Martedì 09 Marzo 2010

Si è spento Antonio Catani
presidente onorario di Italcementi

Si è spento serenamente, proprio come una luce che piano piano si consuma: è spirato così, a pochi mesi dai suoi 102 anni di vita (li avrebbe compiuti il 21 giugno), circondato dai suoi amatissimi figli, ieri mattina nella sua casa di via Pignolo, Antonio Catani, presidente onorario della Italcementi spa. Una vita, la sua, dedicata con passione e dedizione all'azienda e alla famiglia: all'Italcementi, dopo la sua laurea in ingegneria civile sulle orme del padre, approdò nel 1940, un legame che lo porterà a diventare braccio destro dell'imprenditore Carlo Pesenti.

Antonio Catani esordirà come ispettore tecnico, responsabile dell'Ufficio nuovi impianti, poi nel Dopoguerra si dedicherà agli stabilimenti di Trieste, Catania, Porto Empedocle, Sedrina, Matera. Quindi la carica di direttore tecnico negli Anni Sessanta: entra nel Consiglio di amministrazione e poi diventa presidente.

«Ha vissuto una vita di passione per il lavoro, per l'Italcementi. Ricordo che quando aveva ormai poco più di 80 anni subì un intervento cardiaco per un problema a una valvola – ricordava ieri il figlio Federico, terzogenito, farmacista – . Fu allora che cominciò a considerare l'ipotesi di mettersi un po' a riposo. E di alleggerirsi di qualche responsabilità, inevitabili vista la sua carica».
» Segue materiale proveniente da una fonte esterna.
/-- Engine writes of bytes that lie in one line; the issuing core's L1 keeps no copy of it. -/
def State.engineWrite (s : State) (c : VCtx) (va : Nat) (bs : List Byte) : State × Except (Nat × Nat) Unit :=
  match s.engineTarget c va with
  | (s1, .error f) => (s1, .error f)
  | (s1, .ok p) =>
    let s2 := match c.core with
      | some k => if (sget (s1.coreAt k).l1 (lineOf p.pa)).isSome then s1.dropLine k (lineOf p.pa) else s1
      | none => s1
    (s2.homeWrite p.pa bs, .ok ())

/-- The pieces of a span cut at line boundaries: offset and length, at most `k` of them. -/
def lineCuts : Nat → Nat → Nat → List (Nat × Nat)
  | 0, _, _ => []
  | k + 1, va, n =>
    if n = 0 then []
    else
      let m := min n (128 - va % 128)
      (va, m) :: lineCuts k (va + m) (n - m)

/-- Engine reads of any span. -/
def State.engineReadSpan (s : State) (c : VCtx) (va n : Nat) : State × Except (Nat × Nat × Nat) (List Byte) :=
  (lineCuts (n / 128 + 2) va n).foldl (fun acc cut =>
    match acc with
    | (s, .error e) => (s, .error e)
    | (s, .ok bs) =>
      match s.engineRead c cut.1 cut.2 with
      | (s1, .error f) => (s1, .error (f.1, f.2, cut.1))
      | (s1, .ok more) => (s1, .ok (bs ++ more))) (s, .ok [])

/-- Engine writes of any span. -/
def State.engineWriteSpan (s : State) (c : VCtx) (va : Nat) (bs : List Byte) : State × Except (Nat × Nat × Nat) Unit :=
  (lineCuts (bs.length / 128 + 2) va bs.length).foldl (fun acc cut =>
    match acc with
    | (s, .error e) => (s, .error e)
    | (s, .ok _) =>
      match s.engineWrite c cut.1 ((bs.drop (cut.1 - va)).take cut.2) with
      | (s1, .error f) => (s1, .error (f.1, f.2, cut.1))
      | (s1, .ok _) => (s1, .ok ())) (s, .ok ())

/-- The address space of a queue's launch with no core and no stage. -/
def plainCtx (asid root : Nat) : VCtx := { core := none, asid := asid, root := root }

end Sys2Proof.Machine
end

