/-- Quantises the values of a run: elements, scale words by rank (one word for all ranks under E8M0), flags. -/
def quantise (sch nt gsize : Nat) (md : Rnd) (sat : Bool) (ys : List (Num × Bool)) (other : Num) : List Nat × List Nat × Word :=
  match sch with
  | 0 =>
    let es := ys.map (convertPlain nt md sat)
    (es.map (·.1), [], es.foldl (fun f e => f ||| e.2) 0)
  | 1 =>
    let (es, c, f) := e8m0With nt md (ys.map (·.1)) other
    (es, [c], f)
  | _ => asymRun nt md (chunks gsize ys.length (ys.map (·.1)))

/-- Elements packed in words of 32 bits, lowest first. -/
def packWord (w : Nat) (es : List Nat) : Nat :=
  match es with
  | [] => 0
  | e :: rest => e % 2 ^ w + 2 ^ w * packWord w rest

/-- The word at register i and rank r of a packed run (R242). -/
def packedWord (w : Nat) (es : List Nat) (i r : Nat) : Word :=
  BitVec.ofNat 32 (packWord w ((es.drop ((32 * i + r) * (32 / w))).take (32 / w)))

/-- The element j of a packed run. -/
def unpackElem (w : Nat) (word : Nat → Nat → Word) (j : Nat) : Nat :=
  (word (j * w / 1024) (j * w / 32 % 32)).toNat / 2 ^ (j % (32 / w) * w) % 2 ^ w

/-- Register i of a run at a rank: a rank with no participant reads 0 (R251). -/
def runWord (ps : List (LaneRef × Thread)) (f : BitVec 7) (i r : Nat) : Word :=
  match ps.find? fun p => p.2.rank == r with
  | some p => p.2.reg (p.2.absReg f.toNat + i)
  | none => 0

/-- The FP32 values of a run of registers (R242). -/
def runValues (ps : List (LaneRef × Thread)) (f : BitVec 7) (len : Nat) : List Num :=
  (List.range (32 * len)).map fun j => fp32.value (runWord ps f (j / 32) (j % 32)).toNat

/-! ### The group-wide minors, R251-R258 -/

/-- What a group-wide minor checks of its word and of its runs: registers of the A run and the D run, and of the words
read in the D run. -/
structure CvPlan where
  aRegs : Nat
  dRegs : Nat
  dRead : Option Nat := none
  bad : Option Nat
  deriving DecidableEq, Repr

/-- Writes registers in a lane, latches the first and completes. -/
def Thread.finishRun (t : Thread) (n : Bool) (d : BitVec 7) (vs : List Word) (fl : Word) : Thread :=
  let t1 := if n then t else t.setRegs (t.absReg d.toNat) vs
  ((t1.latchResult false (word64 (vs.headD 0))).raise fl).advance 4

/-- The registers of a lane that a minor reads, checked last: poison. -/
def cvPoison (t : Thread) (a d : BitVec 7) (p : CvPlan) : Option Stop :=
  firstSome [runPoison t a p.aRegs, p.dRead.bind fun i =>
    (sget t.poison (t.absReg d.toNat + i)).map poisonStop]
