/-- R152: sum. -/
def execAtomAdd (ty : BitVec 2) (sc : BitVec 3) (o : BitVec 2) (a v : BitVec 7) : State → Out := atomOp 0 ty sc o a v
/-- R152: signed minimum. -/
def execAtomMinS (ty : BitVec 2) (sc : BitVec 3) (o : BitVec 2) (a v : BitVec 7) : State → Out := atomOp 1 ty sc o a v
/-- R152: signed maximum. -/
def execAtomMaxS (ty : BitVec 2) (sc : BitVec 3) (o : BitVec 2) (a v : BitVec 7) : State → Out := atomOp 2 ty sc o a v
/-- R152: unsigned minimum. -/
def execAtomMinN (ty : BitVec 2) (sc : BitVec 3) (o : BitVec 2) (a v : BitVec 7) : State → Out := atomOp 3 ty sc o a v
/-- R152: unsigned maximum. -/
def execAtomMaxN (ty : BitVec 2) (sc : BitVec 3) (o : BitVec 2) (a v : BitVec 7) : State → Out := atomOp 4 ty sc o a v
/-- R152: and. -/
def execAtomAnd (ty : BitVec 2) (sc : BitVec 3) (o : BitVec 2) (a v : BitVec 7) : State → Out := atomOp 5 ty sc o a v
/-- R152: or. -/
def execAtomOr (ty : BitVec 2) (sc : BitVec 3) (o : BitVec 2) (a v : BitVec 7) : State → Out := atomOp 6 ty sc o a v
/-- R152: xor. -/
def execAtomXor (ty : BitVec 2) (sc : BitVec 3) (o : BitVec 2) (a v : BitVec 7) : State → Out := atomOp 7 ty sc o a v
/-- R152: exchange. -/
def execAtomXchg (ty : BitVec 2) (sc : BitVec 3) (o : BitVec 2) (a v : BitVec 7) : State → Out := atomOp 8 ty sc o a v
/-- R152: compare and swap. -/
def execAtomCas (ty : BitVec 2) (sc : BitVec 3) (o : BitVec 2) (a v : BitVec 7) : State → Out := atomOp 9 ty sc o a v
/-- R152, R156: floating-point sum. -/
def execAtomFadd (ty : BitVec 2) (sc : BitVec 3) (o : BitVec 2) (a v : BitVec 7) : State → Out := atomOp 10 ty sc o a v
/-- R152: floating-point minimum. -/
def execAtomFmin (ty : BitVec 2) (sc : BitVec 3) (o : BitVec 2) (a v : BitVec 7) : State → Out := atomOp 11 ty sc o a v
/-- R152: floating-point maximum. -/
def execAtomFmax (ty : BitVec 2) (sc : BitVec 3) (o : BitVec 2) (a v : BitVec 7) : State → Out := atomOp 12 ty sc o a v
/-- R152: bounded increment. -/
def execAtomBinc (ty : BitVec 2) (sc : BitVec 3) (o : BitVec 2) (a v : BitVec 7) : State → Out := atomOp 13 ty sc o a v
/-- R152: wrapping increment. -/
def execAtomWinc (ty : BitVec 2) (sc : BitVec 3) (o : BitVec 2) (a v : BitVec 7) : State → Out := atomOp 14 ty sc o a v
/-- R152: unsigned decrement that stops at 0. -/
def execAtomDdecN (ty : BitVec 2) (sc : BitVec 3) (o : BitVec 2) (a v : BitVec 7) : State → Out := atomOp 15 ty sc o a v
/-- R152: signed decrement that stops at 0. -/
def execAtomDdecS (ty : BitVec 2) (sc : BitVec 3) (o : BitVec 2) (a v : BitVec 7) : State → Out := atomOp 16 ty sc o a v
/-- R152: unsigned limited add. -/
def execAtomLaddN (ty : BitVec 2) (sc : BitVec 3) (o : BitVec 2) (a v : BitVec 7) : State → Out := atomOp 17 ty sc o a v
/-- R152: signed limited add. -/
def execAtomLaddS (ty : BitVec 2) (sc : BitVec 3) (o : BitVec 2) (a v : BitVec 7) : State → Out := atomOp 18 ty sc o a v
/-- R152: atomic load. -/
def execAtomLd (ty : BitVec 2) (sc : BitVec 3) (o : BitVec 2) (a v : BitVec 7) : State → Out := atomOp 19 ty sc o a v

/-! ### Reductions, R159-R163 -/

/-- The fate of a reduction's word. -/
def rdWord (op ty sc : Nat) : Option (Nat × Nat) :=
  if (redWidth op ty).isNone then some (1, 0) else if 4 < sc then some (2, 0) else none

/-- Combines the operands of one address in lane order (R160). -/
def redJoin (op ty w : Nat) : List AtLane → Nat
  | [] => 0
  | x :: xs => xs.foldl (fun c y => redCombine op ty w c y.v) (redEnter op ty x.v)

/-- Sends the reduction request of one address: each lane's earlier accesses to the line come first (R144), the line leaves
the L1 (R162), the lanes count it. -/
def State.sendRed (s : State) (op ty o sc : Nat) (ls : List AtLane) : State :=
  match ls with
  | [] => s
  | x :: _ =>
    let ln := lineOf x.place.pa
    let s1 := ls.foldl (fun s y =>
      let w := s.who y.lane
      (if o = 1 then s.releaseAt w sc else s).settleLine w ln) s
    let s1' := if o = 0 then ls.foldl (fun s y => s.meet (s.who y.lane) x.place.pa ((redWidth op ty).getD 4) true) s1 else s1
    let s2 := s1'.dropLine s1'.issue.core ln
    let whos := ls.map fun y => s2.who y.lane
    let b := s2.block? s2.issue.core s2.issue.blk
    let l := b.bind fun b => s2.launch? b.launch
    let req : Red := { id := s2.nextId, core := s2.issue.core, whos := whos, op := op, ty := ty, pa := x.place.pa,
                       val := redJoin op ty ((redWidth op ty).getD 4) ls, va := x.va, pc := s2.issue.pc,
                       launch := (b.map (·.launch)).getD 0, queue := (l.map (·.queue)).getD 0, lin := (b.map (·.lin)).getD 0 }
    let s3 := ({ s2 with reds := s2.reds ++ [req] } : State).fresh
    ls.foldl (fun s y => s.addStore (s.who y.lane) (.red req.id) sc) s3
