/-! ### Steps, R360 -/

/-- Commits the open step of the executing instance: registers and PC first, then the count. -/
def State.commitStep (s : State) (k : Kernel) (slice : Nat) (x : FxInst) : State × FxInst × Option FxErr :=
  let base := k.slice slice
  let x1 := { x with steps := x.steps + 1, lines := [], entries := 0, fresh := true }
  match s.fxWrites k [(base + 16, leOf 8 (x.pc + 4).toNat ++ leOf 104 0 ++ x.regBytes), (base + 8, leOf 4 (x.steps + 1) ++ leOf 4 0)] with
  | (s1, .error e) => (s1, x, some e)
  | (s1, .ok _) => (s1.modKernel k.id fun y => { y with nstep := y.nstep + 1 }, x1, none)

/-- R360: commits the open step. -/
def execStepend (s : State) : Out :=
  match s.fxKernel with
  | none => .next s
  | some k =>
    match sget k.insts s.fx.2 with
    | none => .next s
    | some x =>
      match s.commitStep k s.fx.2 x with
      | (s1, x1, some e) => .next (s1.fxFault k.id x1 e)
      | (s1, x1, none) => .next (s1.putInst x1.step)

/-- R360: commits what has run since the last commit, and ends the instance, whose slice is free. -/
def execFend (s : State) : Out :=
  match s.fxKernel with
  | none => .next s
  | some k =>
    match sget k.insts s.fx.2 with
    | none => .next s
    | some x =>
      match (if x.fresh then (s, x, none) else s.commitStep k s.fx.2 x) with
      | (s1, x1, some e) => .next (s1.fxFault k.id x1 e)
      | (s1, x1, none) =>
        match s1.fxWrites k [(k.slice s.fx.2, leOf 8 (2 ^ 64 - 1)), (k.undo + 4, leOf 4 (k.nend + 1))] with
        | (s2, .error e) => .next (s2.fxFault k.id x1 e)
        | (s2, .ok _) =>
          .next (s2.modKernel k.id fun y =>
            { y with insts := sdel y.insts s.fx.2, nend := y.nend + 1, flags := y.flags ||| x1.ff })

/-! ### Words that are no instruction, R346, R347 -/

/-- Raises a fault of the executing instance. -/
def State.fxRaise (s : State) (e : Nat → FxErr) : State :=
  match s.fxKernel with
  | none => s
  | some k =>
    match sget k.insts s.fx.2 with
    | none => s
    | some x => s.fxFault k.id x (e x.pc.toNat)

/-- R346: op 0 or 24 to 63, or an unassigned function or condition. -/
def execFixerUnassignedOp (w : Word) (s : State) : Out := .next (s.fxRaise fun _ => (0x30, 1, w.toNat))

/-- R347: a fetch that faults, with the PC. -/
def execFixerFetchFault (s : State) : Out := .next (s.fxRaise fun pc => (0x30, 0xB, pc))

/-- A field marked zero that is not (R346). -/
def State.fxReserved (s : State) (w : Word) : State := s.fxRaise fun _ => (0x30, 2, w.toNat)

end Sys2Proof.Machine
end

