/-- R227: posts a launch record, with 16 bytes on a tag when it completes or is rejected. -/
def execLaunchSig (k : BitVec 6) (c d : BitVec 7) : State → Out :=
  deviceOp (some k) c d [.src64 d, .rw d 3] fun s l t => s.postLaunch (some k.toNat) c d l t

/-- R229: decrements a node of the issuing queue. -/
def execTgsig (c d : BitVec 7) : State → Out :=
  deviceOp none c d [.src d] fun s l _ =>
    let s0 := s.releaseAt (s.who l) 3
    let la := s0.issueLaunch
    match sget s0.queues la.queue with
    | none => (s0.modLane l fun t => (t.setVal c 0).advance 4, none)
    | some q =>
      let (s1, r, ts) := s0.decAndGo la.queue q (match s0.lane? l with | some t => (t.val d).toNat | none => 0)
      let ok := r = .lowered ∨ r = .zero
      ((s1.graph ts).modLane l fun t => (t.setVal c (if ok then 1 else 0)).advance 4, none)

end Sys2Proof.Machine
end

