-- ==== Sys2Proof/Decode.lean ====
section
/-! DEFINITION. Decoding and encoding (04 R67, R71, R73, R79; 14 R346): each test and each field place is
the row of the opcode table. A word of a Densil program is rejected as unassigned (cause 0x01) or as having a
reserved field (cause 0x02), R70. -/

namespace Sys2Proof

/-- Bits [lo + wd - 1 : lo] of a word, as a number. -/
def fld (w lo wd : Nat) : Nat := w / 2 ^ lo % 2 ^ wd

/-- Bits [lo + wd - 1 : lo] of a word, as a field. -/
def bf (w lo wd : Nat) : BitVec wd := BitVec.ofNat wd (w / 2 ^ lo)

/-- Why bytes are no instruction: they end early; an unassigned major or minor (cause 0x01, R79); a nonzero reserved field (cause
0x02, R70); or a tflush whose Dsc field is a latch or another constant than zero (cause 0x03, subcause 0x20, 19 R437). -/
inductive Reject where
  | tooShort
  | unassigned (w : Word)
  | reserved (w : Word)
  | descriptor (w : Word)
  deriving DecidableEq, Repr

/-- The 16-bit form, R71, R72: every value with bit 0 clear is an instruction. -/
def decode16 (w : Nat) : Option Instr :=
  if fld w 0 5 = 0 then some (.mov16 (bf w 15 1) (bf w 10 5) (bf w 5 5)) else
  if fld w 0 5 = 2 then some (.iadd16 (bf w 15 1) (bf w 10 5) (bf w 5 5)) else
  if fld w 0 5 = 4 then some (.isub16 (bf w 15 1) (bf w 10 5) (bf w 5 5)) else
  if fld w 0 5 = 6 then some (.imul16 (bf w 15 1) (bf w 10 5) (bf w 5 5)) else
  if fld w 0 5 = 8 then some (.and16 (bf w 15 1) (bf w 10 5) (bf w 5 5)) else
  if fld w 0 5 = 10 then some (.or16 (bf w 15 1) (bf w 10 5) (bf w 5 5)) else
  if fld w 0 5 = 12 then some (.xor16 (bf w 15 1) (bf w 10 5) (bf w 5 5)) else
  if fld w 0 5 = 14 then some (.shl16 (bf w 15 1) (bf w 10 5) (bf w 5 5)) else
  if fld w 0 5 = 16 then some (.shr16 (bf w 15 1) (bf w 10 5) (bf w 5 5)) else
  if fld w 0 5 = 18 then some (.sar16 (bf w 15 1) (bf w 10 5) (bf w 5 5)) else
  if fld w 0 5 = 20 then some (.fadd16 (bf w 15 1) (bf w 10 5) (bf w 5 5)) else
  if fld w 0 5 = 22 then some (.fsub16 (bf w 15 1) (bf w 10 5) (bf w 5 5)) else
  if fld w 0 5 = 24 then some (.fmul16 (bf w 15 1) (bf w 10 5) (bf w 5 5)) else
  if fld w 0 5 = 26 then some (.fmin16 (bf w 15 1) (bf w 10 5) (bf w 5 5)) else
  if fld w 0 5 = 28 then some (.fmax16 (bf w 15 1) (bf w 10 5) (bf w 5 5)) else
  if fld w 0 5 = 30 then some (.fmac16 (bf w 15 1) (bf w 10 5) (bf w 5 5)) else
  none

/-- Major 0, IA (R79). -/
def decodeIA (w : Nat) : Option Instr :=
  if fld w 27 4 = 0 then some (.mov (bf w 31 1) (bf w 20 7) (bf w 13 7) (bf w 6 7)) else
  if fld w 27 4 = 1 then some (.iadd (bf w 31 1) (bf w 20 7) (bf w 13 7) (bf w 6 7)) else
  if fld w 27 4 = 2 then some (.isub (bf w 31 1) (bf w 20 7) (bf w 13 7) (bf w 6 7)) else
  if fld w 27 4 = 3 then some (.imul (bf w 31 1) (bf w 20 7) (bf w 13 7) (bf w 6 7)) else
  if fld w 27 4 = 4 then some (.and (bf w 31 1) (bf w 20 7) (bf w 13 7) (bf w 6 7)) else
  if fld w 27 4 = 5 then some (.or (bf w 31 1) (bf w 20 7) (bf w 13 7) (bf w 6 7)) else
  if fld w 27 4 = 6 then some (.xor (bf w 31 1) (bf w 20 7) (bf w 13 7) (bf w 6 7)) else
  if fld w 27 4 = 7 then some (.shl (bf w 31 1) (bf w 20 7) (bf w 13 7) (bf w 6 7)) else
  if fld w 27 4 = 8 then some (.shr (bf w 31 1) (bf w 20 7) (bf w 13 7) (bf w 6 7)) else
  if fld w 27 4 = 9 then some (.sar (bf w 31 1) (bf w 20 7) (bf w 13 7) (bf w 6 7)) else
  if fld w 27 4 = 10 then some (.iminS32 (bf w 31 1) (bf w 20 7) (bf w 13 7) (bf w 6 7)) else
  if fld w 27 4 = 11 then some (.imaxS32 (bf w 31 1) (bf w 20 7) (bf w 13 7) (bf w 6 7)) else
  if fld w 27 4 = 12 then some (.iminN32 (bf w 31 1) (bf w 20 7) (bf w 13 7) (bf w 6 7)) else
  if fld w 27 4 = 13 then some (.imaxN32 (bf w 31 1) (bf w 20 7) (bf w 13 7) (bf w 6 7)) else
  none

/-- Major 1, IB (R79). -/
def decodeIB (w : Nat) : Option Instr :=
  if fld w 27 4 = 0 then some (.iaddB64 (bf w 31 1) (bf w 20 7) (bf w 13 7) (bf w 6 7)) else
  if fld w 27 4 = 1 then some (.isubB64 (bf w 31 1) (bf w 20 7) (bf w 13 7) (bf w 6 7)) else
  if fld w 27 4 = 2 then some (.imulwS32 (bf w 31 1) (bf w 20 7) (bf w 13 7) (bf w 6 7)) else
  if fld w 27 4 = 3 then some (.imulwN32 (bf w 31 1) (bf w 20 7) (bf w 13 7) (bf w 6 7)) else
  if fld w 27 4 = 4 then some (.shlB64 (bf w 31 1) (bf w 20 7) (bf w 13 7) (bf w 6 7)) else
  if fld w 27 4 = 5 then some (.shrB64 (bf w 31 1) (bf w 20 7) (bf w 13 7) (bf w 6 7)) else
  if fld w 27 4 = 6 then some (.bfxS32 (bf w 31 1) (bf w 20 7) (bf w 13 7) (bf w 6 7)) else
  if fld w 27 4 = 7 then some (.bfxN32 (bf w 31 1) (bf w 20 7) (bf w 13 7) (bf w 6 7)) else
  if fld w 27 4 = 8 then some (.bfiB32 (bf w 31 1) (bf w 20 7) (bf w 13 7) (bf w 6 7)) else
  if fld w 20 11 = 1276 then some (.popcB32 (bf w 31 1) (bf w 13 7) (bf w 6 7)) else
  none

/-- Major 2, II (R79). -/
def decodeII (w : Nat) : Option Instr :=
  if fld w 20 3 = 0 then some (.iaddImm (bf w 23 9) (bf w 13 7) (bf w 6 7)) else
  if fld w 20 3 = 1 then some (.imulImm (bf w 23 9) (bf w 13 7) (bf w 6 7)) else
  if fld w 20 3 = 2 then some (.andImm (bf w 23 9) (bf w 13 7) (bf w 6 7)) else
  if fld w 20 3 = 3 then some (.orImm (bf w 23 9) (bf w 13 7) (bf w 6 7)) else
  if fld w 20 3 = 4 then some (.xorImm (bf w 23 9) (bf w 13 7) (bf w 6 7)) else
  if fld w 20 3 = 5 then some (.shlImm (bf w 23 9) (bf w 13 7) (bf w 6 7)) else
  if fld w 20 3 = 6 then some (.shrImm (bf w 23 9) (bf w 13 7) (bf w 6 7)) else
  if fld w 20 3 = 7 then some (.sarImm (bf w 23 9) (bf w 13 7) (bf w 6 7)) else
  none

/-- Major 3, MC (R79). -/
def decodeMC (w : Nat) : Option Instr :=
  if fld w 13 1 = 0 then some (.mvk (bf w 14 18) (bf w 6 7)) else
  if fld w 13 1 = 1 then some (.mvkh (bf w 14 18) (bf w 6 7)) else
  none

/-- Major 4, FS (R79). -/
def decodeFS (w : Nat) : Option Instr :=
  if fld w 27 4 = 0 then some (.fadd (bf w 31 1) (bf w 20 7) (bf w 13 7) (bf w 6 7)) else
  if fld w 27 4 = 1 then some (.fsub (bf w 31 1) (bf w 20 7) (bf w 13 7) (bf w 6 7)) else
  if fld w 27 4 = 2 then some (.fmul (bf w 31 1) (bf w 20 7) (bf w 13 7) (bf w 6 7)) else
  if fld w 27 4 = 3 then some (.fmin (bf w 31 1) (bf w 20 7) (bf w 13 7) (bf w 6 7)) else
  if fld w 27 4 = 4 then some (.fmax (bf w 31 1) (bf w 20 7) (bf w 13 7) (bf w 6 7)) else
  if fld w 27 4 = 5 then some (.fdiv (bf w 31 1) (bf w 20 7) (bf w 13 7) (bf w 6 7)) else
  if fld w 20 11 = 892 then some (.frint (bf w 31 1) (bf w 13 7) (bf w 6 7)) else
  if fld w 27 4 = 7 then some (.fsgnj (bf w 31 1) (bf w 20 7) (bf w 13 7) (bf w 6 7)) else
  none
Così nel 1989 rassegnò le sue dimissioni per motivi di salute, a 82 anni: divenne presidente onorario dell'Italcementi, carica mantenuta fino a ieri. E, fino all'ultimo, lui non dimenticava mai di rimarcare, anche nelle interviste e nelle occasioni pubbliche in cui gli veniva chiesto di aprire la scrigno dei suoi infiniti ricordi, il motto che lo aveva sempre guidato: «Il mio piacere è l'aver svolto il mio dovere».

Ma dietro il piglio imprenditoriale e la sua indubbia dedizione al lavoro c'è stato un altro tassello fondamentale nella sua vita: l'amore per la famiglia. Cinque figli (Maurizio, Paolo, Federico, Franco e PaolaMaria, «la prediletta, perché era l'unica donna») avuti dal suo «faro», Renata Micheletti, l'adorata moglie. «Mia madre si è spenta pochi anni fa, e la sua dipartita è stata per mio padre il momento in cui ha cominciato lentamente a spegnersi – continua il figlio Federico – Lui, per tutti noi, è sempre stato il fulcro della nostra grande famiglia, con i nipoti e i pronipoti, i cugini, i fratelli che avevano come riferimento la sua casa, la sua figura anche quando è rimasto solo. Da quando non c'era più mia madre, ogni tanto lo sentivamo parlare a mezza voce. "Ti serve qualcosa?" gli chiedevamo. Lui accennava a un sorriso: "Voglio Renata, la mia Renata". Ha sempre detto che la data del matrimonio è stata la più importante della sua vita».

L'ultimo saluto per il presidente onorario dell'Italcementi  mercoledì alle 10, nella chiesa di Santo Spirito.